- _What is required_
Scan the entries below for the word "nEncodedBits". Copy each line that has it.
[Start of section]
-- ==== Sys2Proof/Laws/Params.lean ====
section
/-! SUPPORT. The arithmetic of the two parameter commands: the ceiling division, the resource-block codes, the derived
registers as numbers, the capacities (spec/00_scope.md R7, R12, spec/40_parameters.md R90 to R94). -/

namespace Sys2Proof.Machine

theorem le_ceilDiv_mul (a : Nat) {b : Nat} (hb : 0 < b) : a ≤ ceilDiv a b * b := by
  have h := Nat.div_add_mod (a + b - 1) b
  have h2 := Nat.mod_lt (a + b - 1) hb
  unfold ceilDiv
  rw [Nat.mul_comm]
  omega

theorem ceilDiv_mul_lt (a : Nat) {b : Nat} (hb : 0 < b) : ceilDiv a b * b < a + b := by
  have h := Nat.div_mul_le_self (a + b - 1) b
  unfold ceilDiv
  omega

theorem ceilDiv_anti (a : Nat) {b c : Nat} (hb : 0 < b) (h : b ≤ c) : ceilDiv a c ≤ ceilDiv a b := by
  unfold ceilDiv
  have hc : 0 < c := by omega
  rw [Nat.div_le_iff_le_mul_add_pred hc]
  have h1 : a + b - 1 < b * ((a + b - 1) / b + 1) := Nat.lt_mul_div_succ _ hb
  set q := (a + b - 1) / b
  have h2 : b * q ≤ c * q := Nat.mul_le_mul_right _ h
  rw [Nat.mul_add] at h1
  omega

theorem ceilDiv_mono {a b : Nat} (c : Nat) (h : a ≤ b) : ceilDiv a c ≤ ceilDiv b c :=
  Nat.div_le_div_right (by omega)

/-- Every capacity fits a register (00_scope.md R7). -/
theorem State.cap_lt (s : State) (b : BufId) : s.cap b < 2 ^ 32 := by
  have h := s.psduMax.isLt
  have h2 := ceilDiv_mul_lt (8 * s.psduMax.val + 22) (b := 24) (by norm_num)
  cases b <;> simp only [State.cap, capacity, capData] <;> omega

theorem costOfCode_mem {c : Nat} (h : c ≤ 3) : costOfCode c ∈ [1, 2, 4, 6] := by
  interval_cases c <;> decide

theorem RbEncoding.ofCode_eq_none {c : Nat} : RbEncoding.ofCode c = none ↔ 3 < c := by
  constructor
  · intro h
    by_contra hc
    have : c ≤ 3 := by omega
    interval_cases c <;> simp [RbEncoding.ofCode] at h
  · intro h
    obtain ⟨k, rfl⟩ : ∃ k, c = k + 4 := ⟨c - 4, by omega⟩
    rfl

theorem RbEncoding.ofCode_eq_some {c : Nat} {e : RbEncoding} (h : RbEncoding.ofCode c = some e) :
    c ≤ 3 ∧ e.cost = costOfCode c := by
  have hc : c ≤ 3 := by
    by_contra hc
    rw [RbEncoding.ofCode_eq_none.mpr (by omega)] at h
    cases h
  refine ⟨hc, ?_⟩
  interval_cases c <;> simp [RbEncoding.ofCode] at h <;> subst h <;> rfl

/-- All that the four codes can be: an assignment, or the lowest block whose code is above 3. -/
theorem RbAssignment.ofCodes_eq_ok {c0 c1 c2 c3 : Nat} {a : RbAssignment}
    (h : RbAssignment.ofCodes c0 c1 c2 c3 = .ok a) :
    (c0 ≤ 3 ∧ c1 ≤ 3 ∧ c2 ≤ 3 ∧ c3 ≤ 3) ∧ a.rb0.cost = costOfCode c0 ∧ a.rb1.cost = costOfCode c1 ∧
      a.rb2.cost = costOfCode c2 ∧ a.rb3.cost = costOfCode c3 := by
  unfold RbAssignment.ofCodes at h
  split at h
  · cases h
  · rename_i e0 h0
    split at h
    · cases h
    · rename_i e1 h1
      split at h
      · cases h
      · rename_i e2 h2
        split at h
        · cases h
        · rename_i e3 h3
          cases h
          obtain ⟨l0, k0⟩ := RbEncoding.ofCode_eq_some h0
          obtain ⟨l1, k1⟩ := RbEncoding.ofCode_eq_some h1
          obtain ⟨l2, k2⟩ := RbEncoding.ofCode_eq_some h2
          obtain ⟨l3, k3⟩ := RbEncoding.ofCode_eq_some h3
          exact ⟨⟨l0, l1, l2, l3⟩, k0, k1, k2, k3⟩

theorem RbAssignment.ofCodes_ok_of_le {c0 c1 c2 c3 : Nat} (h0 : c0 ≤ 3) (h1 : c1 ≤ 3) (h2 : c2 ≤ 3) (h3 : c3 ≤ 3) :
    ∃ a, RbAssignment.ofCodes c0 c1 c2 c3 = .ok a := by
  interval_cases c0 <;> interval_cases c1 <;> interval_cases c2 <;> interval_cases c3 <;> exact ⟨_, rfl⟩

theorem RbAssignment.ofCodes_eq_error {c0 c1 c2 c3 b : Nat} :
    RbAssignment.ofCodes c0 c1 c2 c3 = .error b ↔
      b < 4 ∧ 3 < [c0, c1, c2, c3].getD b 0 ∧ ∀ k < b, [c0, c1, c2, c3].getD k 0 ≤ 3 := by
  have key : ∀ c, (RbEncoding.ofCode c = none ∧ 3 < c) ∨ ∃ e, RbEncoding.ofCode c = some e ∧ c ≤ 3 := by
    intro c
    cases h : RbEncoding.ofCode c with
    | none => exact .inl ⟨rfl, RbEncoding.ofCode_eq_none.mp h⟩
    | some e => exact .inr ⟨e, rfl, (RbEncoding.ofCode_eq_some h).1⟩
  constructor
  · intro h
    rcases key c0 with ⟨h0, l0⟩ | ⟨e0, h0, l0⟩ <;> rcases key c1 with ⟨h1, l1⟩ | ⟨e1, h1, l1⟩ <;>
      rcases key c2 with ⟨h2, l2⟩ | ⟨e2, h2, l2⟩ <;> rcases key c3 with ⟨h3, l3⟩ | ⟨e3, h3, l3⟩ <;>
      simp only [RbAssignment.ofCodes, h0, h1, h2, h3, Except.error.injEq, reduceCtorEq] at h <;> subst h <;>
      refine ⟨by norm_num, by simpa using ‹_›, ?_⟩ <;> intro k hk <;> interval_cases k <;> simpa using ‹_›
  · rintro ⟨hb, h, hk⟩
    interval_cases b
    · rcases key c0 with ⟨h0, l0⟩ | ⟨e0, h0, l0⟩
      · simp [RbAssignment.ofCodes, h0]
      · simp at h; omega
    · have := hk 0 (by norm_num)
      rcases key c0 with ⟨h0, l0⟩ | ⟨e0, h0, l0⟩ <;> rcases key c1 with ⟨h1, l1⟩ | ⟨e1, h1, l1⟩ <;>
      simp [RbAssignment.ofCodes, h0, h1] at * <;> omega
    · have := hk 0 (by norm_num)
      have := hk 1 (by norm_num)
      rcases key c0 with ⟨h0, l0⟩ | ⟨e0, h0, l0⟩ <;> rcases key c1 with ⟨h1, l1⟩ | ⟨e1, h1, l1⟩ <;> rcases key c2 with ⟨h2, l2⟩ | ⟨e2, h2, l2⟩ <;>
      simp [RbAssignment.ofCodes, h0, h1, h2] at * <;> omega
    · have := hk 0 (by norm_num)
      have := hk 1 (by norm_num)
      have := hk 2 (by norm_num)
      rcases key c0 with ⟨h0, l0⟩ | ⟨e0, h0, l0⟩ <;> rcases key c1 with ⟨h1, l1⟩ | ⟨e1, h1, l1⟩ <;> rcases key c2 with ⟨h2, l2⟩ | ⟨e2, h2, l2⟩ <;> rcases key c3 with ⟨h3, l3⟩ | ⟨e3, h3, l3⟩ <;>
      simp [RbAssignment.ofCodes, h0, h1, h2, h3] at * <;> omega

/-- What OFDM_PARAM derives, as numbers (40_parameters.md R91). -/
theorem OfdmRegs.derive_toNat {c0 c1 c2 c3 : Nat} {a : RbAssignment} (h : RbAssignment.ofCodes c0 c1 c2 c3 = .ok a) :
    let r := OfdmRegs.derive c0 c1 c2 c3 a
    let t := costOfCode c0 + costOfCode c1 + costOfCode c2 + costOfCode c3
    r.valid = true ∧ (∀ k < 4, byteField r.oRb k = [c0, c1, c2, c3].getD k 0) ∧
      (∀ k < 4, byteField r.bpsc k = costOfCode ([c0, c1, c2, c3].getD k 0)) ∧
      r.avgBpsc.toNat = t / 4 ∧ r.nCbps.toNat = 12 * t ∧ r.nDbps.toNat = 6 * t := by
  obtain ⟨⟨l0, l1, l2, l3⟩, k0, k1, k2, k3⟩ := RbAssignment.ofCodes_eq_ok h
  have m0 : costOfCode c0 ≤ 6 := by interval_cases c0 <;> decide
  have m1 : costOfCode c1 ≤ 6 := by interval_cases c1 <;> decide
  have m2 : costOfCode c2 ≤ 6 := by interval_cases c2 <;> decide
  have m3 : costOfCode c3 ≤ 6 := by interval_cases c3 <;> decide
  obtain ⟨b0, b1, b2, b3⟩ := byteField_packBlocks (v0 := c0) (v1 := c1) (v2 := c2) (v3 := c3)
    (by omega) (by omega) (by omega) (by omega)
  obtain ⟨p0, p1, p2, p3⟩ := byteField_packBlocks (v0 := costOfCode c0) (v1 := costOfCode c1) (v2 := costOfCode c2)
    (v3 := costOfCode c3) (by omega) (by omega) (by omega) (by omega)
  refine ⟨rfl, ?_, ?_, ?_, ?_, ?_⟩
  · intro k hk
    interval_cases k <;> simp [OfdmRegs.derive, b0, b1, b2, b3]
  · intro k hk
    interval_cases k <;> simp [OfdmRegs.derive, k0, k1, k2, k3, p0, p1, p2, p3]
  all_goals
    simp only [OfdmRegs.derive, RbAssignment.total, k0, k1, k2, k3, scPerRb, BitVec.toNat_ofNat]
    omega

/-- Where an OfdmParam exists its block costs add up to one of the 19 totals of R92, and registers 5 to 7 follow. -/
theorem RegInv.total {s : State} (h : RegInv s) (hv : s.ofdm.valid = true) :
    ∃ t, ((4 ≤ t ∧ t ≤ 20) ∨ t = 22 ∨ t = 24) ∧ bpscSum s.ofdm.bpsc = t ∧ s.ofdm.nCbps.toNat = 12 * t ∧
      s.ofdm.nDbps.toNat = 6 * t ∧ s.ofdm.avgBpsc.toNat = t / 4 := by
  obtain ⟨h1, h2, h3, h4⟩ := h.ofdm hv
  refine ⟨bpscSum s.ofdm.bpsc, ?_, rfl, h1, by omega, h2⟩
  have hc := h.codes hv
  have m : ∀ k < 4, byteField s.ofdm.bpsc k = 1 ∨ byteField s.ofdm.bpsc k = 2 ∨ byteField s.ofdm.bpsc k = 4 ∨
      byteField s.ofdm.bpsc k = 6 := by
    intro k hk
    obtain ⟨l, e⟩ := hc k hk
    rw [e]
    simpa using costOfCode_mem l
  have m0 := m 0 (by norm_num)
  have m1 := m 1 (by norm_num)
  have m2 := m 2 (by norm_num)
  have m3 := m 3 (by norm_num)
  unfold bpscSum
  omega

/-- A FrameParam rests on an OfdmParam (10_state.md R25, R44 (a)). -/
theorem RegInv.ofdm_of_frame {s : State} (h : RegInv s) (hv : s.frame.valid = true) : s.ofdm.valid = true := by
  by_contra hc
  have := (h.noOfdm (by simpa using hc)).2
  simp [hv] at this

/-- What FRAME_PARAM derives, as numbers, for an N_DBPS of 24 to 144 (40_parameters.md R94; no overflow, R44). -/
theorem FrameRegs.derive_toNat {len d c : Nat} (hl : len < 2 ^ 27) (hd : 24 ≤ d ∧ d ≤ 144) (hc : c = 2 * d) :
    let r := FrameRegs.derive len (BitVec.ofNat 32 d).toNat (BitVec.ofNat 32 c).toNat
    let need := 16 + 8 * len + 6
    r.valid = true ∧ r.psduSize.toNat = len ∧ r.nSym.toNat = ceilDiv need d ∧ 1 ≤ ceilDiv need d ∧
      r.nDataBits.toNat = ceilDiv need d * d ∧ r.nDataBits.toNat = need + r.nPad.toNat ∧ r.nPad.toNat < d ∧
      r.nEncodedBits.toNat = ceilDiv need d * c := by
  have e1 : (BitVec.ofNat 32 d).toNat = d := by simp; omega
  have e2 : (BitVec.ofNat 32 c).toNat = c := by simp; omega
  rw [e1, e2]
  have hb : 0 < d := by omega
  have hn : needBitsOf len = 16 + 8 * len + 6 := rfl
  have h1 := le_ceilDiv_mul (16 + 8 * len + 6) hb
  have h2 := ceilDiv_mul_lt (16 + 8 * len + 6) hb
  have h3 : 1 ≤ ceilDiv (16 + 8 * len + 6) d := by
    by_contra h
    have : ceilDiv (16 + 8 * len + 6) d = 0 := by omega
    rw [this] at h1
    omega
  have h4 : ceilDiv (16 + 8 * len + 6) d ≤ ceilDiv (16 + 8 * len + 6) d * d := Nat.le_mul_of_pos_right _ hb
  have h5 : ceilDiv (16 + 8 * len + 6) d * c = 2 * (ceilDiv (16 + 8 * len + 6) d * d) := by
    rw [hc]; ring
  simp only [FrameRegs.derive, hn, BitVec.toNat_ofNat, h5]
  generalize ceilDiv (16 + 8 * len + 6) d * d = p at *
  generalize ceilDiv (16 + 8 * len + 6) d = q at *
  simp only [true_and]
  omega

/-- FRAME_PARAM in a state with an OfdmParam (R94). -/
theorem RegInv.frame_derive {s : State} (h : RegInv s) (hv : s.ofdm.valid = true) {len : Nat} (hl : len < 2 ^ 27) :
    let r := FrameRegs.derive len s.ofdm.nDbps.toNat s.ofdm.nCbps.toNat
    let d := s.ofdm.nDbps.toNat
    let need := 16 + 8 * len + 6
    r.valid = true ∧ r.psduSize.toNat = len ∧ r.nSym.toNat = ceilDiv need d ∧ 1 ≤ ceilDiv need d ∧
      r.nDataBits.toNat = ceilDiv need d * d ∧ r.nDataBits.toNat = need + r.nPad.toNat ∧ r.nPad.toNat < d ∧
      r.nEncodedBits.toNat = ceilDiv need d * s.ofdm.nCbps.toNat ∧
      r.nEncodedBits.toNat = 2 * r.nDataBits.toNat := by
  obtain ⟨t, ht, -, hc, hd, -⟩ := h.total hv
  have := FrameRegs.derive_toNat (len := len) (d := s.ofdm.nDbps.toNat) (c := s.ofdm.nCbps.toNat) hl (by omega) (by omega)
  simp only [BitVec.ofNat_toNat, BitVec.setWidth_eq] at this
  obtain ⟨a1, a2, a3, a4, a5, a6, a7, a8⟩ := this
  refine ⟨a1, a2, a3, a4, a5, a6, a7, a8, ?_⟩
  rw [a8, a5, hc, hd]; ring

/-- Where a FrameParam exists, the lengths the stages set fit their buffers (10_state.md R44 (e)). -/
theorem RegInv.lengths_le {s : State} (h : RegInv s) (hv : s.frame.valid = true) :
    s.frame.nDataBits.toNat ≤ capData s.psduMax.val ∧ s.frame.nEncodedBits.toNat ≤ 2 * capData s.psduMax.val ∧
      48 * s.frame.nSym.toNat ≤ s.cap .sym := by
  obtain ⟨h1, h2, h3, h4, h5, h6, h7, h8⟩ := h.frame hv
  obtain ⟨t, ht, -, hc, hd, -⟩ := h.total (h.ofdm_of_frame hv)
  have a := ceilDiv_anti (16 + 8 * s.frame.psduSize.toNat + 6) (b := 24) (c := s.ofdm.nDbps.toNat) (by norm_num) (by omega)
  have b := ceilDiv_mono (a := 16 + 8 * s.frame.psduSize.toNat + 6) (b := 8 * s.psduMax.val + 22) 24 (by omega)
  refine ⟨?_, ?_, ?_⟩
  · unfold capData; omega
  · unfold capData; omega
  · simp only [State.cap, capacity]; omega

end Sys2Proof.Machine
end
[End of section]
- _Answer for this exercise_
      r.nEncodedBits.toNat = ceilDiv need d * c := by
      r.nEncodedBits.toNat = ceilDiv need d * s.ofdm.nCbps.toNat ∧
      r.nEncodedBits.toNat = 2 * r.nDataBits.toNat := by
    s.frame.nDataBits.toNat ≤ capData s.psduMax.val ∧ s.frame.nEncodedBits.toNat ≤ 2 * capData s.psduMax.val ∧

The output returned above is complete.